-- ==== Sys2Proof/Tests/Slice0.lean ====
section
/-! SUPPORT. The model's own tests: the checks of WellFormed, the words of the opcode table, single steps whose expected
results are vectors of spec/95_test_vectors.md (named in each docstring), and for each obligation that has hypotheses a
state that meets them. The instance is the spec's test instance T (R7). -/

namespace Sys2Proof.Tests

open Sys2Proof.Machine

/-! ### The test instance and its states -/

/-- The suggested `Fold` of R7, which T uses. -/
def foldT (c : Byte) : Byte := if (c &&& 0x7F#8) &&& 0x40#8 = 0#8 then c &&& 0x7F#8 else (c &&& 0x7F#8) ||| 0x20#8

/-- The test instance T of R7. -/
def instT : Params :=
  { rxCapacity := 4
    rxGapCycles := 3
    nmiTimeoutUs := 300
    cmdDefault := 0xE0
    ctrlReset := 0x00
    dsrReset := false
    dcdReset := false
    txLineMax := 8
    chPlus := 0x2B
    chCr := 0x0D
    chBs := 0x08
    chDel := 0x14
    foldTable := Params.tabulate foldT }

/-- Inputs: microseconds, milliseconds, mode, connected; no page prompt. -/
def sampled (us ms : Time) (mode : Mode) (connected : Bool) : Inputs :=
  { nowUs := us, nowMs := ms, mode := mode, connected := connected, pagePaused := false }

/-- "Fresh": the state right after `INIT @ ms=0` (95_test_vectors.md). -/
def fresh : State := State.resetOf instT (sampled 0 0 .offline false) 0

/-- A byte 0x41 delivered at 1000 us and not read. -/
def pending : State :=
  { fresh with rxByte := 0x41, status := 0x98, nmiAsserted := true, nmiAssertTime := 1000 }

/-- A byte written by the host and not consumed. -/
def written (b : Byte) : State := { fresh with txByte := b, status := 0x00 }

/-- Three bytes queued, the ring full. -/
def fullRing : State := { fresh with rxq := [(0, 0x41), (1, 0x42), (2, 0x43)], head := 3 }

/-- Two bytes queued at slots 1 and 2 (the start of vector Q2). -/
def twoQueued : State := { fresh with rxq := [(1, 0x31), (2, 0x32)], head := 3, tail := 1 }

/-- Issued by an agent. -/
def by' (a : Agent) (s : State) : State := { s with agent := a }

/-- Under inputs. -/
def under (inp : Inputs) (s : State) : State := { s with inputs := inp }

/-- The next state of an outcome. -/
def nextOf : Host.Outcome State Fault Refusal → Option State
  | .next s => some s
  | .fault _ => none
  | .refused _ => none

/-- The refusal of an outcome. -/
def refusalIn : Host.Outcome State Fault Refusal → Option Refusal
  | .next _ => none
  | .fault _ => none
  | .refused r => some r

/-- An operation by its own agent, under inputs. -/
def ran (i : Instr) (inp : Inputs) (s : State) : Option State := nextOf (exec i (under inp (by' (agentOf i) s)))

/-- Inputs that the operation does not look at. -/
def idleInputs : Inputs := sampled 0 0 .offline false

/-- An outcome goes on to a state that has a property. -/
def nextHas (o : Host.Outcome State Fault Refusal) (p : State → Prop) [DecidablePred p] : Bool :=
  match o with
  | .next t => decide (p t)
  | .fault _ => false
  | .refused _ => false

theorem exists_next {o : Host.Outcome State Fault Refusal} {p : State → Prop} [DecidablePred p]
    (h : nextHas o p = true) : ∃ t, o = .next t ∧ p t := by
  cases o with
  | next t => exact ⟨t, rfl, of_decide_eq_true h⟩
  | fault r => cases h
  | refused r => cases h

- - -

• TASK REQUIREMENTS: What are the lines, exactly as written above, from the line with "def fullRing : State" to the line with "def refusalIn : Host.Outcome", both included? Output only those.

• COMPLETED EXERCISE:
def fullRing : State := { fresh with rxq := [(0, 0x41), (1, 0x42), (2, 0x43)], head := 3 }

/-- Two bytes queued at slots 1 and 2 (the start of vector Q2). -/
def twoQueued : State := { fresh with rxq := [(1, 0x31), (2, 0x32)], head := 3, tail := 1 }

/-- Issued by an agent. -/
def by' (a : Agent) (s : State) : State := { s with agent := a }

/-- Under inputs. -/
def under (inp : Inputs) (s : State) : State := { s with inputs := inp }

/-- The next state of an outcome. -/
def nextOf : Host.Outcome State Fault Refusal → Option State
  | .next s => some s
  | .fault _ => none
  | .refused _ => none

/-- The refusal of an outcome. -/
def refusalIn : Host.Outcome State Fault Refusal → Option Refusal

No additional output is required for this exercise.